TASK TO CARRY OUT —
Scan the data beneath this task and copy each line that includes "putBits".
(RECORDS SHOWN Opens)
/-! ### Commands and registers (R235, R239, R258 to R261) -/

/-- The radio goes OFF: everything in progress ends (R235, R239). -/
def Rad.stop (s : State) : State :=
  let s := Rad.dropCal (Rad.endTx s 0x18)
  s.modRad (fun r => { r with move := none, rx := none, win := none, winNext := none, endTo := none })

/-- EN written: OFF to SLEEP, or OFF at once (R235). -/
def Rad.enable (s : State) : State := if Rad.st s = 0 then Rad.go s s.now 1 0 else s
def Rad.disable (s : State) : State := Rad.showCal (Rad.setSt (Rad.stop s) 0)

/-- A command bit of CMD: 0 SLEEP, 1 IDLE, 2 RX, 3 TX, 4 OFF, 5 ABORT (DEDUCED, log entry 60). -/
def Rad.cmd (s : State) (req desc k : Nat) : State :=
  let st := Rad.st s
  if s.frozen Rad.p then s
  else if k = 3 then Rad.start s s.now desc false false
  else if !s.en Rad.p then s
  else if k = 4 then if st = 0 then Rad.stop s else Rad.showCal (Rad.go (Rad.stop s) s.now 0 0)
  else if k = 5 then
    let s := Rad.dropCal (Rad.endTx s 0x18)
    let s := s.modRad (fun r => { r with move := none, rx := none })
    Rad.showCal (if Rad.st s = 6 then Rad.tryCal (Rad.setSt s 2) else Rad.go s s.now 2 0)
  else if st = 5 ∨ st = 6 ∨ s.rad.tx.isSome ∨ (k = 2 ∧ st = 0) then s.logErr Rad.p 0x40 (Rad.b + 0x060) req
  else
    let s := s.modRad (fun r => { r with move := if r.move.map (·.1) = some 4 ∧ k ≠ 2 then none else r.move })
    let hop := s.wget Rad.b RadP.RX_CFG_RX_HOP
    Rad.go s s.now (if k = 0 then 1 else if k = 1 then 2 else 4) hop

/-- The page freezes (R259). -/
def Rad.freeze (s : State) : State :=
  let tx := s.rad.tx.isSome
  let s := Rad.dropCal (Rad.endTx s 0x18)
  let s := s.modRad (fun r => { r with rx := none, move := if tx then none else r.move })
  if Rad.st s = 6 ∨ (tx ∧ (Rad.st s = 3 ∨ Rad.st s = 5)) then Rad.setSt s 2 else s

/-- May the RADIO page hand over (R258)? -/
def Rad.quiet (s : State) : Bool :=
  let st := Rad.st s
  (st == 0 || st == 1 || st == 2 || (st == 4 && !Rad.frame s)) && s.rad.tx.isNone && s.rad.cal == []

/-- The hand-over of the RADIO page (R258). -/
def Rad.handOver (s : State) : State :=
  if !Rad.quiet s then s
  else
    let hop := s.wget Rad.b RadP.RX_CFG_RX_HOP
    match s.takePage Rad.p with
    | (s, none) => s
    | (s, some _) =>
      let s := s.modRad (fun r => { r with rx := none })
      let hop' := s.wget Rad.b RadP.RX_CFG_RX_HOP
      if Rad.st s = 4 ∧ hop ≠ hop' then Rad.go s s.now 4 hop' else s

/-- Special effects of a write to a RADIO register. -/
def Rad.write (s : State) (req off v : Nat) (store : State → State) : State :=
  let a := Rad.b + off
  let busy := s.flag Rad.b RadP.RX_CTL_RING_EN
  let slots := s.get Rad.b RadP.RXR_SLOTS_SLOTS
  if off = 0x054 then Rad.calCmd (store s) req v
  else if off = 0x060 then
    ((List.range 6).filter (fun k => v.testBit k)).foldl (fun s k => Rad.cmd s req (bitsOf v 8 4) k) (store s)
  else if off = 0x080 then Net.place s Rad.p req a 0x41 v (2112 * slots) busy store
  else if off = 0x084 then
    Net.size s Rad.p req a 0x41 (v % 2 ^ 12) 2 4095 (64 * s.get Rad.b RadP.RXR_BASE_BASE) (2112 * (v % 2 ^ 12)) busy store
  else if off = 0x08C then if slots ≤ v % 2 ^ 12 then s.logErr Rad.p E.RANGE_REJECTED a req else store s
  else store s

/-- Special effects of a write to the radio tables; errors are logged on the RADIO page (R250, R261). -/
def Rad.tabWrite (s : State) (req off v : Nat) (store : State → State) : State :=
  let a := Rad.tb + off
  if 0x200 ≤ off then store s
  else if off % 8 = 0 then
    let f := v % 2 ^ 20
    if f = 0 ∨ (863000 ≤ f ∧ f ≤ 876000) ∨ (902000 ≤ f ∧ f ≤ 928000) then (store s).put a ⟨4, 8, 1⟩ 0
    else s.logErr Rad.p 0x43 a req
  else if s.rad.cal ≠ [] then s.logErr Rad.p 0x44 a req
  else store s

/-- Computed registers: RAD_STATE.FRAME (R260), the running step of CAL_STAT. -/
def Rad.read (s : State) (off : Nat) : Option Nat :=
  if off = 0x064 then some (putBits (s.regN (Rad.b + off)) 3 1 (b2n (Rad.frame s)))
  else if off = 0x058 then
    match s.rad.cal.find? (fun x => s.now < x.2) with
    | some (k, _) => some (putBits (s.regN (Rad.b + off)) 1 3 k)
    | none => none
  else none

/-- BLOCK_STAT: ON_AIR, WINDOW. -/
def Rad.blockStat (s : State) : Nat :=
  b2n (Rad.st s == 5) + 2 * b2n (Rad.winOpen s)

end Sys2Proof.Machine
end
(RECORDS SHOWN Closes)
EXPECTED ANSWER —
  if off = 0x064 then some (putBits (s.regN (Rad.b + off)) 3 1 (b2n (Rad.frame s)))
    | some (k, _) => some (putBits (s.regN (Rad.b + off)) 1 3 k)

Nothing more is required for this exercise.